/-- Put the takeover of a worker in the place of what there was of it. -/
def putTakeover (s : State) (t : Takeover) : State :=
  { s with mgr := { s.mgr with takeovers := (s.mgr.takeovers.filter fun x => x.worker != t.worker) ++ [t] } }

/-- A worker stands at another place, by number: the parts of its jobs say so. -/
def moveWorker (s : State) (w c : Nat) : State :=
  { s with mgr := { s.mgr with parts := s.mgr.parts.map fun p =>
    { p with relay := { p.relay with places := p.relay.places.filter (fun q => q.1 != w) ++ [(w, c)] } } } }

/-- The slot of the commit epoch of a worker's job. -/
def commitSlot (s : State) (w : Nat) : Nat :=
  match (relays s).find? fun r => r.workers.contains w with | some r => (commitOf s r).getD 0 % 2 | none => 0

/-- The base of a worker's local range (word 1) or held range (word 2) in its relay, in 16 MiB units (R370). -/
def rangeBase (s : State) (w word : Nat) : Nat := match partOf s w with | some p => fld (wordAt p.relay.ckpt word) 0 17 | none => 0

/-- Copy (c) is asked of a ward. -/
def askWard (s : State) (w v : Nat) : State := mgrSend s v 11 "copyLocal" [w, commitSlot s w, rangeBase s w 2]

/-- Steps 2 and 3 of R362: the spare becomes the worker, and the copies start; copy (c) waits for a ward that is itself being taken over
(R364). -/
def startCopies (s : State) (w lost spare : Nat) (home : Option Nat) : State :=
  let ward := wardWorker s w lost
  let waits := match ward with | some v => takingOver s v | none => false
  let copies := [0, 1] ++ (if ward.isSome && !waits then [2] else [])
  let s1 := match home with | none => standAt s spare w | some _ => moveWorker s w spare
  let s2 := putTakeover s1 { worker := w, lost := lost, spare := some spare, copies := copies, waits := waits,
                             sec := s.chron.sec, ns := s.chron.ns, home := home }
  let s3 := mgrSend (setTko s2 w 0) w 11 "wid" [w]
  let s4 := match partOf s w with | some p => sendImages s3 p | none => s3
  let s5 := match buddyWorker s w lost with | some b => mgrSend s4 b 11 "copyHeld" [w, commitSlot s w, rangeBase s w 1] | none => s4
  match ward with
  | some v => if waits then s5 else askWard s5 w v
  | none => s5

/-- A takeover is over, with a reason (R364, R470). -/
def closeTakeover (s : State) (w reason : Nat) : State :=
  let s1 : State := { s with mgr := { s.mgr with takeovers := s.mgr.takeovers.filter fun t => t.worker != w } }
  let s2 := setTko s1 w reason
  if s1.mgr.takeovers.isEmpty || (reason != 0 && reason != 4) then setIstat s2 (Block.lnk.page 0) 0x100 else s2

/-- The commit epochs that a restart keeps: what was sealed beyond them is no more (log entry 92). -/
def trimSeals (s : State) (rs : List Relay) : State :=
  let kept (r : Relay) (e : Nat) : Bool := match commitOf s r with | some c => decide (e ≤ c) | none => false
  let es := rs.foldl (fun m r => SMap.put m r.worker ((SMap.get [] m r.worker).filter (kept r))) s.mgr.seals
  { s with mgr := { s.mgr with seals := es } }

/-- Steps 5 to 7 of R362 for relays: routes, COMMIT words, entries. The entries of a job wait until all its workers stand and every takeover
in it is over. -/
def restartJobs (s : State) (rs : List Relay) (w : Nat) : State :=
  let s1 := rs.foldl (fun s r => announce (sendTransit (sendRoutes s r) r) r) s
  let s2 := rs.foldl (fun s r => match commitOf s r with | some e => mgrSend s r.worker 11 "commitWord" [e] | none => s) s1
  let s3 := rs.foldl (fun s r => mgrSend s r.worker 11 "seal" []) s2
  let ready := rs.filter fun r => r.workers.all fun x => (placeOfWorker s x).isSome && (x == w || !takingOver s x)
  let s4 := trimSeals (dropBay (ready.foldl sendEntry s3) (ready.map (·.worker))) ready
  { s4 with mgr := { s4.mgr with failed := s4.mgr.failed.filter fun x => !(ready.map (·.worker)).contains x } }

/-- Step 4 of R362: the spare's region table and its registers. -/
def restoreRegs (s : State) (w : Nat) : State :=
  match partOf s w with
  | some p =>
    let s1 := mgrSend (sendRegions s p.relay) w 11 "ckptRegs" (p.relay.ckpt.map (·.toNat))
    match commitOf s p.relay with | some e => mgrSend s1 w 11 "ckptCommit" [e] | none => s1
  | none => s

/-- H_f of a part's folio (R350, R380). -/
def partHf (s : State) (p : Part) : Nat := fld (wordAt (partHeader s p) 5) 0 16

/-- Whether a route between two workers of a worker's jobs is longer than H_f allows (R350, R364). -/
def hopsExceed (s : State) (w : Nat) : Bool :=
  s.mgr.parts.any fun p => p.relay.workers.contains w
    && p.relay.workers.any fun x => decide (partHf s p < hopsBetween s p.relay.worker x)

/-- A message to the managers of other bays that lead jobs of this bay's workers. -/
def tellLeads (s : State) (what : String) (words : List Nat) : State :=
  (s.mgr.leads.flatMap (·.2)).eraseDups.foldl (fun s m => mgrSend s (0x4000 + m) 10 what words) s

/-- Steps 4 to 7 of R362 once the copies of a takeover are complete, and its end: the jobs of the worker; those that its loss affected only
through a route have restarted before. -/
def finishTakeover (s : State) (w : Nat) : State :=
  let s1 := restartJobs (restoreRegs s w) (jobsOf s w) w
  let s2 := match positionOf s w, codeOfWorker s w with | some _, some c => tellLeads s1 "restored" [w, c] | _, _ => s1
  closeTakeover s2 w (if hopsExceed s1 w then 3 else 0)

/-- The takeovers that wait for a worker's: copy (c) is made from its restored state, or, where it cannot be restored, not at all (R364). -/
def wakeWaiting (s : State) (w : Nat) (restored : Bool) : State :=
  (s.mgr.takeovers.filter fun t => t.waits && wardWorker s t.worker t.lost == some w).foldl (fun s t =>
    if restored then askWard (putTakeover s { t with waits := false, copies := t.copies ++ [2] }) t.worker w
    else if t.copies.isEmpty then finishTakeover s t.worker
    else putTakeover s { t with waits := false }) s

WHAT YOU SHOULD DO :: Reproduce word for word only the first line of the listing above and each line after it through the line with "let s4 := match".

COMPLETED EXERCISE ::
/-- Put the takeover of a worker in the place of what there was of it. -/
def putTakeover (s : State) (t : Takeover) : State :=
  { s with mgr := { s.mgr with takeovers := (s.mgr.takeovers.filter fun x => x.worker != t.worker) ++ [t] } }

/-- A worker stands at another place, by number: the parts of its jobs say so. -/
def moveWorker (s : State) (w c : Nat) : State :=
  { s with mgr := { s.mgr with parts := s.mgr.parts.map fun p =>
    { p with relay := { p.relay with places := p.relay.places.filter (fun q => q.1 != w) ++ [(w, c)] } } } }

/-- The slot of the commit epoch of a worker's job. -/
def commitSlot (s : State) (w : Nat) : Nat :=
  match (relays s).find? fun r => r.workers.contains w with | some r => (commitOf s r).getD 0 % 2 | none => 0

/-- The base of a worker's local range (word 1) or held range (word 2) in its relay, in 16 MiB units (R370). -/
def rangeBase (s : State) (w word : Nat) : Nat := match partOf s w with | some p => fld (wordAt p.relay.ckpt word) 0 17 | none => 0

/-- Copy (c) is asked of a ward. -/
def askWard (s : State) (w v : Nat) : State := mgrSend s v 11 "copyLocal" [w, commitSlot s w, rangeBase s w 2]

/-- Steps 2 and 3 of R362: the spare becomes the worker, and the copies start; copy (c) waits for a ward that is itself being taken over
(R364). -/
def startCopies (s : State) (w lost spare : Nat) (home : Option Nat) : State :=
  let ward := wardWorker s w lost
  let waits := match ward with | some v => takingOver s v | none => false
  let copies := [0, 1] ++ (if ward.isSome && !waits then [2] else [])
  let s1 := match home with | none => standAt s spare w | some _ => moveWorker s w spare
  let s2 := putTakeover s1 { worker := w, lost := lost, spare := some spare, copies := copies, waits := waits,
                             sec := s.chron.sec, ns := s.chron.ns, home := home }
  let s3 := mgrSend (setTko s2 w 0) w 11 "wid" [w]
  let s4 := match partOf s w with | some p => sendImages s3 p | none => s3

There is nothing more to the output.